International career
- Years: Team / Apps / (Points)
- 1981–1988: Scotland / 40 / (20)
- 1983: British Lions / 4 / (0)

= Iain Paxton =

British Lions & Scotland international rugby union player

Iain Angus McLeod Paxton (born 29 December 1957) is a Scottish former rugby union player. He won 36 caps for Scotland at number eight and lock between 1981 and 1988, scoring a total of five tries. He also won four caps for the British Lions against New Zealand in 1983.

==Playing career==

===Selkirk===
Paxton's old playing club was Selkirk.

===Scotland===
Paxton made his Scotland debut against New Zealand All Blacks on the 1981 tour and later that year he helped Scotland to a memorable 24-15 win over Australia at Murrayfield.
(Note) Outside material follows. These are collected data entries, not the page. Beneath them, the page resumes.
/-- Settles O54: FETCH_INBOX by whether an entry stands, INBOX_STATUS by its flag. -/
theorem inboxIsFetchedOldestFirst : Obligations.InboxIsFetchedOldestFirst := by
  refine ⟨fun s tag o ha => ?_, fun s tag clear o ha => ?_⟩
  · have fetched : ∀ {r u}, requestFetchInbox [] (found o s.dev) = (r, u) →
        exec (.fetchInbox tag []) s = replyTo s 0xD0#8 tag (r.status.code :: r.fields) u := fun h =>
      request_reply .fetchInbox [] _ rfl rfl rfl (Nat.zero_le _) ha rfl h
    exact ⟨fun he => fetched (requestFetchInbox_empty he), fun e rest he => fetched (requestFetchInbox_oldest he)⟩
  · exact request_reply .inboxStatus [clear] _ rfl rfl rfl (Nat.le_add_left 1 59) ha rfl (requestInboxStatus_eq clear)

end Sys2Proof.Machine
end

section
/-! PROOFS. The Poll Scheduler's own requests and the bank swap (07 R128, R129, R131, R136, R137), and the schedule law (07 R124, R127,
R128, R136). -/

namespace Sys2Proof.Machine

variable {d : Device} {body : List Byte}

/-! ## The bank swap (R137) -/

theorem sameQuestion_iff {x y : PollConfig} :
    sameQuestion x y = true ↔ x.target = y.target ∧ x.command = y.command ∧ x.length = y.length := by
  simp [sameQuestion, and_assoc]

theorem carryOver_unused (old : Option PollEntry) : carryOver old none = none := rfl

theorem carryOver_same {e n : PollEntry} (h : sameQuestion e.config n.config = true) :
    carryOver (some e) (some n) = some ⟨n.config, e.lastValue, e.failing, 0, false, none⟩ := if_pos h

/-- Nothing is carried over from an index that was unused or asked something else. -/
theorem carryOver_fresh {old : Option PollEntry} {n : PollEntry} (h : ∀ e, old = some e → sameQuestion e.config n.config ≠ true) :
    carryOver old (some n) = some (.fresh n.config) := by
  cases old with
  | none => rfl
  | some e => exact if_neg (h e rfl)

/-- The swap gives the new active bank its carried-over entries and leaves the old one as it is. -/
theorem swapBanks_poll (d : Device) (bank : Bank) (i : PollId) : (swapBanks d).poll bank i =
    if d.schedule.shadow = bank then carryOver (d.poll d.schedule.active i) (d.poll bank i) else d.poll bank i := by
  have hbank : Schedule.bank { d.schedule with active := d.schedule.shadow } bank = d.schedule.bank bank := by cases bank <;> rfl
  show ((Schedule.updBank _ _ _).bank bank).get i = _
  rw [updBank_bank, hbank]
  by_cases h : d.schedule.shadow = bank
  · rw [if_pos h, if_pos h, mapTable_get]
    rfl
  · rw [if_neg h, if_neg h]
    rfl

/-- The schedule's own state after a swap: the selector has changed. -/
theorem swapBanks_own (d : Device) : (swapBanks d).schedule.own = (d.schedule.running, d.schedule.frameLength, d.schedule.frame,
    d.schedule.timer, d.schedule.active.other, d.schedule.swapPending) := by
  obtain ⟨hrun, hlength, hframe, htimer, hactive, hpending⟩ := updBank_kept { d.schedule with active := d.schedule.shadow }
    d.schedule.shadow fun v => mapTable (fun i e => carryOver ((d.schedule.bank d.schedule.active).get i) e) v
  simp only [Schedule.own, Prod.mk.injEq]
  exact ⟨hrun, hlength, hframe, htimer, hactive, hpending⟩

theorem swapIfPending_none (h : d.schedule.swapPending = false) : swapIfPending d = d := if_neg (by simp [h])

theorem swapIfPending_made (h : d.schedule.swapPending = true) :
    swapIfPending d = (swapBanks d).updSchedule fun s => { s with swapPending := false } := if_pos h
He was also a key figure in Scotland’s 1984 Grand Slam winning side, playing in all matches, relegating John Beattie to the bench.

When he finished his career in 1988, Paxton was Scotland's most capped No. 8 with 36 caps.

===British Lions===
Paxton was a member of the 1983 British Lions tour to New Zealand and played in all four internationals for the Lions.

===Playing attributes===
Richard Bath writes of him that:
"Against Wales in particular, Paxton was in superb form, scoring one of the greatest tries ever scored at Cardiff Arms Park as Scotland beat Wales at home for the first time since 1962."

==Coaching career==
Paxton began his coaching career at Glenrothes RFC then moved to Boroughmuir, during which time the Meggetland outfit have lifted the SRU Cup twice (2000 and 2001) and taken the league title once (2002–03 season).
He then went on to Coach the Scotland Under 21 team achieving a notable away victory over England. He went on to be appointed as forwards coach for Edinburgh Rugby. He returned to Club rugby with his old club Selkirk as Youth Development Manager In 2016, he was appointed as Director Of Rugby at Boroughmuir.